For Dahuangjiangkou Station, compared with RNN, LSTM, GRU, SVM, and RF models, the R2 values of the FA-LSTM model during the test period increased by 3.54%, 1.68%, 2.54%, 3.98%, and 2.87%, respectively. The KGE value increased by 5.23%, 1.26%, 2.44%, 8.31%, and 2.88% respectively. RMSE value decreased by 32.11%, 20.89%, 23.66%, 33.97%, and 27.90%, and MAE value decreased by 23.66%, 8.08%, 20.73%, 31.37%, and 20.87%, respectively. For Wuzhou Station, compared with RNN, LSTM, GRU, SVM, and RF models, the R2 values of FA-LSTM model during the test period increased by 2.64%, 1.78%, 2.21%, 3.41%, and 2.97%, respectively. KGE value increased by 2.67%, 1.37%, 2.13%, 5.73%, and 3.34% respectively. RMSE value decreased by 27.17%, 21.18%, 24.29%, 31.38%, and 28.96%, while MAE value decreased by 29.03%, 22.72%, 27.31%, 39.00%, and 36.05%, respectively. This indicates that FA has a positive effect on parameter tuning.
Figure 10 illustrates the runoff forecast results of six models at two stations. The consistency in the general trend of predicted and observed values across different models indicates the reliability and effectiveness of the adopted model in runoff prediction.
For a more in-depth analysis of each model’s prediction performance during the verification period, Figure 11 presents scatter plots of predicted and observed values for Dahuangjiangkou and Wuzhou stations, with red lines representing linear fitting lines. Observing Figure 11 reveals noticeable deviations between the fitting lines of the five single models and the data points, with a relatively scattered scatter distribution. This suggests that the overall prediction ability of these models is limited, particularly when predicting extreme values. In contrast, the FA-LSTM model exhibits a concentrated scatter distribution, showcasing improved overall prediction and extreme value prediction performance, indicating enhanced prediction accuracy.

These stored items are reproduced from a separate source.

theorem witness_MapEmitsTheSymbols :
    (let s := configuredAt toy 0x0010 [] 6;
      s.Inv ∧ s.configured = true ∧ modulations[modCodeOf s.actCfg .pay]? = some (.qam16, 4) ∧ s.cursor.toNat % 4 ≠ 0) ∧
      (let s := configuredAt toy 0 [] 32401;
        s.Inv ∧ s.configured = true ∧ modulations[modCodeOf s.actCfg .pre]? = some (.bpsk, 1) ∧
          32400 < s.cursor.toNat / 1) ∧
      (let s := configuredAt toy 0x0010 gapped 129600;
        s.Inv ∧ s.configured = true ∧ modulations[modCodeOf s.actCfg .pay]? = some (.qam16, 4) ∧
          s.cursor.toNat % 4 = 0 ∧ s.cursor.toNat / 4 ≤ 32400 ∧ [true, false].length < min s.cursor.toNat 64800 ∧
          HoldsBits s.fb 0 [true, false] ∧ s.fb.elem 2 = none) ∧
      let s := configuredAt toy 0 (zeros 32400) 32400
      s.Inv ∧ s.configured = true ∧ modulations[modCodeOf s.actCfg .pre]? = some (.bpsk, 1) ∧
        s.cursor.toNat % 1 = 0 ∧ s.cursor.toNat / 1 ≤ 32400 ∧ (List.replicate 32400 false).length = s.cursor.toNat ∧
        HoldsBits s.fb 0 (List.replicate 32400 false) :=
  ⟨⟨inv_configuredAt _ toy_accepts_16 (by decide), rfl, rfl, by decide⟩,
    ⟨inv_configuredAt _ toy_accepts_0 (by decide), rfl, rfl, by decide⟩,
    ⟨inv_configuredAt _ toy_accepts_16 wf_gapped, rfl, rfl, by decide, by decide, by decide, gapped_fails.1⟩,
    inv_configuredAt _ toy_accepts_0 (wf_zeros _), rfl, rfl, by decide, by decide,
    List.length_replicate.trans (by decide), holds_zeros (by decide)⟩

theorem witness_EntriesHoldCoordinatesOrRawBits : (List.replicate 8 true).length = eta .qam256 := by decide

/-- The 16-QAM groups 0000 (I = 3) and 0010 (I = 1), and the BPSK groups 0 and 1. -/
theorem witness_ConstellationIsGrayCoded :
    (let ys := [false, false, false, false];
      let zs := [false, false, true, false]
      ys.length = eta .qam16 ∧ zs.length = eta .qam16 ∧ (point .qam16 ys).2 = (point .qam16 zs).2 ∧
        (point .qam16 ys).1 = (point .qam16 zs).1 + 2) ∧
      (point .qpsk [false, false]).1 = (point .qpsk [false, true]).1 ∧
      (point .qpsk [false, false]).2 = (point .qpsk [false, true]).2 + 2 := by decide

/-- P3's core with OUT_REQ written. -/
def readyToAssemble (p : Params) (outReq : BitVec 16) : State := { configuredAt p 0 [] 0 with outReq := outReq }

theorem inv_readyToAssemble (outReq : BitVec 16) : (readyToAssemble toy outReq).Inv :=
  inv_configuredAt (fb := []) 0 toy_accepts_0 (by decide)

theorem witness_AssembleProducesTheFrame :
    ((busyWith 0x20100000#32).busy = true ∧ (busyWith 0x20100000#32).latch = 0x20100000#32) ∧
    (let s := readyToAssemble toy 0;
      s.configured = true ∧ s.outReq.toNat ≠ (s.store.dp.recs.get .pre).nSym) ∧
      (let s := readyToAssemble toyBad 588;
        s.configured = true ∧ s.outReq.toNat = (s.store.dp.recs.get .pre).nSym ∧
          ((s.params.schema.get .pre).at s.actCfg).sum ≠ (s.params.expLen.get .pre).at s.actCfg) ∧
      let s := readyToAssemble toy 588
      s.Inv ∧ s.configured = true ∧ s.outReq.toNat = (s.store.dp.recs.get .pre).nSym ∧
        ((s.params.schema.get .pre).at s.actCfg).sum = (s.params.expLen.get .pre).at s.actCfg :=
  ⟨⟨rfl, rfl⟩, ⟨rfl, by decide +kernel⟩, ⟨rfl, by decide +kernel, by decide +kernel⟩, inv_readyToAssemble _, rfl,
    by decide +kernel,
    by decide +kernel⟩

theorem witness_AssembleFailsOnlyBeforeItWrites :
    ∃ t, (readyToAssemble toy 0).Inv ∧ (readyToAssemble toy 0).err = false ∧
      exec (assembleOf .pre) (readyToAssemble toy 0) = .next t ∧ t.err = true :=
  ⟨_, inv_readyToAssemble _, rfl, rfl, rfl⟩

/-- Two states that differ in CURSOR and the frame buffer. -/
theorem witness_AssembleIsStatelessAcrossFrames :
    let s := readyToAssemble toy 0
    let s' := { s with fb := gapped, cursor := 9 }
    SameAssembleInputs .pre s s' ∧ s.err = false ∧ s'.err = false ∧ ∃ t, exec (assembleOf .pre) s = .next t :=
  ⟨⟨rfl, rfl, rfl, rfl, rfl, rfl, rfl⟩, rfl, rfl, _, rfl⟩

theorem witness_PayloadProducesTheFrame :
    (let s := configuredAt toy 0x0010 [] 0;
      s.configured = true ∧ s.outReq ≠ s.store.regs.nSymPay) ∧
      (let s := { configuredAt toy 0x0010 gapped 0 with outReq := 16200 };
        s.Inv ∧ s.configured = true ∧ s.outReq = s.store.regs.nSymPay ∧
          HoldsBits s.fb 0 [true, false] ∧ s.fb.elem 2 = none) ∧
      let s := { configuredAt toy 0x0010 (zeros 64800) 0 with outReq := 16200 }
      s.Inv ∧ s.configured = true ∧ s.outReq = s.store.regs.nSymPay ∧ s.actCfg.getLsbD 0 = false ∧
        (List.replicate 64800 false).length = 64800 ∧ HoldsBits s.fb 0 (List.replicate 64800 false) :=
  ⟨⟨rfl, by decide +kernel⟩,
    ⟨inv_configuredAt (fb := gapped) 0 toy_accepts_16 wf_gapped, rfl, by decide +kernel, gapped_fails.1⟩,
    inv_configuredAt (fb := zeros 64800) 0 toy_accepts_16 (wf_zeros _), rfl, by decide +kernel, rfl,
    List.length_replicate, holds_zeros (by decide)⟩

/-- 95_test_vectors.md V-ASM-4: a PAYLOAD on a consumed frame is ERR_UNDEF(0). -/
theorem test_payload_without_new_input :
    execPayload { configuredAt toy 0x0010 [] 0 with outReq := 16200 } =
      .next (raise (.undef 0) { configuredAt toy 0x0010 [] 0 with outReq := 16200 }) :=
  execPayload_fresh rfl (by decide +kernel) (by decide +kernel) rfl

theorem witness_EveryStepKeepsTheInvariant :
    let s := { configuredAt toy 0 gapped 0 with inputs := [.bus ⟨.write 0x11000000#32, 0x00008, .w32⟩] }
    ∃ t, s.Inv ∧ step s = .next t :=
  ⟨_, inv_configuredAt (fb := gapped) 0 toy_accepts_0 wf_gapped, rfl⟩

end Sys2Proof.Tests
end

/-! The state family (10_state.md): how every command ends and what its body may write, the registers a host access
reads and writes, and the invariant. -/

namespace Sys2Proof.Proofs

open Sys2Proof Sys2Proof.Machine Sys2Proof.Claims

/-! ### The body of every command -/

/-- CONFIGURE as a body. A failed one also clears CONFIGURED, which is no effect of its body: `exec_cases` adds it
(40_control.md R147). -/
def configureBody : Body := fun s =>
  match failedCheck s.params s.cfg0 with
  | none => .ok (commitConfig s)
  | some n => .error (.config n)

/-- The body of each command: what it does between issue and its completion bits (40_control.md R141). -/
def bodyOf : Instr → Body
  | .nop => fun s => .ok s
  | .configure => configureBody
  | .softReset => fun s => .ok (resetCore s)
  | .clear => consumeFrame
  | .packPre => packBody .pre
  | .packPost => packBody .post
  | .crcAppend => crcBody
  | .padPre => padBody .pre
  | .padPost => padBody .post
  | .bchEncodePre => bchBody .pre
  | .bchEncodePost => bchBody .post
  | .ldpcEncodePre => ldpcBody .pre
  | .ldpcEncodePost => ldpcBody .post
  | .puncturePre => punctureBody .pre
  | .puncturePost => punctureBody .post
  | .interleavePay => interleavePayBody
  | .interleavePost => interleavePostBody
  | .mapPay => mapBody .pay
  | .mapPre => mapBody .pre
  | .mapPost => mapBody .post
  | .assemblePre => assembleBody .pre
  | .assemblePost => assembleBody .post
  | .payload => payloadBody

/-- The state in which a command's error is raised: CONFIGURE alone changes it (40_control.md R147). -/
def failedState (i : Instr) (s : State) : State :=
  { s with configured := if i = .configure then false else s.configured }

theorem failedState_of_ne {i : Instr} (h : i ≠ .configure) (s : State) : failedState i s = s := by
  simp [failedState, h]

/-- The cfg column of 30_encoding.md R112 says how a command other than CONFIGURE runs its body. -/
theorem exec_eq_run {i : Instr} (h : i ≠ .configure) (s : State) :
    exec i s = if needsConfig i then runConfigured (bodyOf i) s else runAlways (bodyOf i) s := by
  cases i with
  | configure => exact absurd rfl h
  | _ => rfl

/-- How a command ends: in success with what its body leaves, in its body's error, or in ERR_NOTCFG
(40_control.md R141). -/
theorem exec_cases (i : Instr) (s : State) :
    (∃ u, bodyOf i s = .ok u ∧ exec i s = .next (finish u)) ∨
      (∃ e, bodyOf i s = .error e ∧ exec i s = .next (raise e (failedState i s))) ∨
      (needsConfig i = true ∧ s.configured = false ∧ exec i s = .next (raise (.notCfg s.latch) s)) := by
  by_cases hi : i = .configure
  · subst hi
    rcases execConfigure_cases s with ⟨hc, h⟩ | ⟨n, hc, h⟩
    · exact .inl ⟨_, by simp [bodyOf, configureBody, hc], h⟩
    · exact .inr (.inl ⟨_, by simp [bodyOf, configureBody, hc], h⟩)
  · rw [exec_eq_run hi, failedState_of_ne hi]
    cases hn : needsConfig i with
    | false =>
      rcases runAlways_cases (bodyOf i) s with h | h
      · exact .inl h
      · exact .inr (.inl h)
    | true =>
      rcases runConfigured_cases (bodyOf i) s with h | ⟨-, h⟩ | ⟨-, h⟩
      · exact .inr (.inr ⟨rfl, h⟩)
      · exact .inl h
      · exact .inr (.inl h)

/-! ### What a body may write -/

/-- `s` with the buffers, counters and result registers of the data path as in `d`. -/
def withData (s d : State) : State :=
  { s with
    fb := d.fb, ob := d.ob, cursor := d.cursor, outCount := d.outCount, outMod := d.outMod
    crcValue := d.crcValue, puncCount := d.puncCount, removedCount := d.removedCount }

/-- A data-path effect: only the fields of `withData` change, the buffers keep their canonical form and the output
registers their range. -/
structure DataStep (s t : State) : Prop where
  frame : t = withData s t
  fb_wf : s.fb.wf → t.fb.wf
  ob_wf : s.ob.wf obSize → t.ob.wf obSize
  outputOk : s.OutputOk → t.OutputOk

theorem DataStep.refl (s : State) : DataStep s s := ⟨rfl, id, id, id⟩

theorem DataStep.trans {s t u : State} (h : DataStep s t) (h' : DataStep t u) : DataStep s u where
  frame := h'.frame.trans (by rw [h.frame]; rfl)
  fb_wf := h'.fb_wf ∘ h.fb_wf
  ob_wf := h'.ob_wf ∘ h.ob_wf
  outputOk := h'.outputOk ∘ h.outputOk

/-- Every success of the body is a data-path effect. -/
def IsDataBody (b : Body) : Prop := ∀ ⦃s t : State⦄, b s = .ok t → DataStep s t

theorem IsDataBody.andThen {f g : Body} (hf : IsDataBody f) (hg : IsDataBody g) : IsDataBody (andThen f g) := by
  intro s u h
  obtain ⟨t, h1, h2⟩ := andThen_ok.1 h
  exact (hf h1).trans (hg h2)

theorem consumeFrame_isData : IsDataBody consumeFrame := by
  rintro s t ⟨⟩
  exact ⟨rfl, fun _ => Memory.wf_invalid, id, id⟩

theorem packBody_isData (r : Rec) : IsDataBody (packBody r) := by
  intro s t h
  obtain ⟨-, rfl⟩ := packBody_ok.1 h
  exact ⟨rfl, fun _ => Memory.wf_writeBits Memory.wf_invalid _ _, id, id⟩

theorem crcBody_isData : IsDataBody crcBody := by
  intro s t h
  obtain ⟨-, bs, -, rfl⟩ := crcBody_ok.1 h
  exact ⟨rfl, fun hw => Memory.wf_writeBits hw _ _, id, id⟩

theorem padBody_isData (r : Rec) : IsDataBody (padBody r) := by
  intro s t h
  obtain ⟨-, rfl⟩ := padBody_ok.1 h
  exact ⟨rfl, fun hw => Memory.wf_writeBits hw _ _, id, id⟩

theorem bchBody_isData (r : Rec) : IsDataBody (bchBody r) := by
  intro s t h
  obtain ⟨-, ms, -, rfl⟩ := bchBody_ok.1 h
  exact ⟨rfl, fun hw => Memory.wf_writeBits hw _ _, id, id⟩

theorem ldpcBody_isData (r : Rec) : IsDataBody (ldpcBody r) := by
  intro s t h
  obtain ⟨-, ms, -, rfl⟩ := ldpcBody_ok.1 h
  exact ⟨rfl, fun hw => Memory.wf_writeBits hw _ _, id, id⟩

theorem punctureBody_isData (r : Rec) : IsDataBody (punctureBody r) := by
  intro s t h
  obtain ⟨-, bs, -, rfl⟩ := punctureBody_ok.1 h
  exact ⟨rfl, fun _ => Memory.wf_writeBits Memory.wf_invalid _ _, id, id⟩

theorem interleavePayBody_isData : IsDataBody interleavePayBody := by
  intro s t h
  obtain ⟨-, bs, -, rfl⟩ := interleavePayBody_ok.1 h
  exact ⟨rfl, fun hw => Memory.wf_writeBits hw _ _, id, id⟩

theorem interleavePostBody_isData : IsDataBody interleavePostBody := by
  intro s t h
  obtain ⟨-, -, bs, -, rfl⟩ := interleavePostBody_ok.1 h
  exact ⟨rfl, fun hw => Memory.wf_writeBits hw _ _, id, id⟩

/-- The MODCODE of OUT_MOD is that of one of the five modulations (46_mapper.md R290). -/
theorem outModOf_modCode (raw : Bool) (m : Modulation) : ((outModOf raw m).extractLsb' 0 3).toNat ≤ 4 := by
  cases raw <;> cases m <;> decide

theorem mapBody_isData (sel : MapSel) : IsDataBody (mapBody sel) := by
  intro s t h
  obtain ⟨-, hn, bs, -, rfl⟩ := mapBody_ok.1 h
  refine ⟨rfl, id, fun hw => WordRam.wf_write hw (by simpa using hn), fun _ => ⟨?_, outModOf_modCode _ _⟩⟩
  exact (BitVec.toNat_ofNat _ _).trans_le ((Nat.mod_le _ _).trans hn)

theorem interleaveStage_isData (r : Rec) : IsDataBody (interleaveStage r) := by
  intro s t h
  cases r with
  | pre => cases h; exact .refl s
  | post =>
    simp only [interleaveStage] at h
    split at h
    · exact interleavePostBody_isData h
    · cases h; exact .refl s

theorem assembleStages_isData (r : Rec) : IsDataBody (assembleStages r) :=
  (packBody_isData r).andThen <| crcBody_isData.andThen <| (padBody_isData r).andThen <|
    (bchBody_isData r).andThen <| (ldpcBody_isData r).andThen <| (punctureBody_isData r).andThen <|
      (interleaveStage_isData r).andThen (mapBody_isData _)

theorem assembleBody_ok {r : Rec} {s t : State} :
    assembleBody r s = .ok t ↔
      s.outReq.toNat = (s.store.dp.recs.get r).nSym ∧ assembleStages r s = .ok t := by
  unfold assembleBody
  by_cases h : s.outReq.toNat = (s.store.dp.recs.get r).nSym <;> simp [h]

theorem assembleBody_error {r : Rec} {s : State} {e : CmdError} :
    assembleBody r s = .error e ↔
      (s.outReq.toNat ≠ (s.store.dp.recs.get r).nSym ∧ e = .outSize s.outReq) ∨
        (s.outReq.toNat = (s.store.dp.recs.get r).nSym ∧ assembleStages r s = .error e) := by
  unfold assembleBody
  by_cases h : s.outReq.toNat = (s.store.dp.recs.get r).nSym <;> simp [h, eq_comm]

/-- The stages of PAYLOAD, after the frame was read (47_assembler.md R307). -/
def payloadStages : Body := andThen interleavePayBody (andThen (mapBody .pay) consumeFrame)

/-- The state PAYLOAD's stages start from: the frame alone, CURSOR behind it (70_reset_and_hazards.md R374). -/
def frameLoaded (s : State) (bs : List Bool) : State :=
  { s with fb := freshFrame bs, cursor := BitVec.ofNat 17 s.store.dp.nFrame }

theorem payloadBody_ok {s t : State} :
    payloadBody s = .ok t ↔
      s.outReq = s.store.regs.nSymPay ∧
        ∃ bs, readBits s.fb s.store.dp.nFrame = .ok bs ∧ payloadStages (frameLoaded s bs) = .ok t := by
  unfold payloadBody
  by_cases h : s.outReq = s.store.regs.nSymPay
  · cases hr : readBits s.fb s.store.dp.nFrame <;> simp [h, payloadStages, frameLoaded]
  · simp [h]

theorem payloadBody_error {s : State} {e : CmdError} :
    payloadBody s = .error e ↔
      (s.outReq ≠ s.store.regs.nSymPay ∧ e = .outSize s.outReq) ∨
        (s.outReq = s.store.regs.nSymPay ∧
          (readBits s.fb s.store.dp.nFrame = .error e ∨
            ∃ bs, readBits s.fb s.store.dp.nFrame = .ok bs ∧ payloadStages (frameLoaded s bs) = .error e)) := by
  unfold payloadBody
  by_cases h : s.outReq = s.store.regs.nSymPay
  · cases hr : readBits s.fb s.store.dp.nFrame <;> simp [h, payloadStages, frameLoaded]
  · simp [h, eq_comm]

4.2.2. Model Generalization Experiment

To further validate the generalization of the proposed FA-LSTM model, we applied the trained model to the daily runoff data of Qianjiang, Guigang, and Wuxuan hydrographic stations in the Xijiang River Basin from 1961 to 1970. The dataset is complete without missing values, with the first 70% of data from each hydrologic station used as the training set and the remaining 30% as the test set. Maintaining consistent parameter settings ensures the experiment’s repeatability, facilitating an objective comparison of predicted performance across different hydrology stations. The prediction results of the FA-LSTM model on the training and test sets of each hydrographic station are detailed in Table 3 and Figure 12a–c. It can be seen from the prediction results that the prediction accuracy of FA-LSTM model for daily runoff series is basically stable. The model consistently achieves a prediction accuracy of 0.96 or higher, underscoring its adaptability across diverse hydrological stations and its robust predictive capabilities.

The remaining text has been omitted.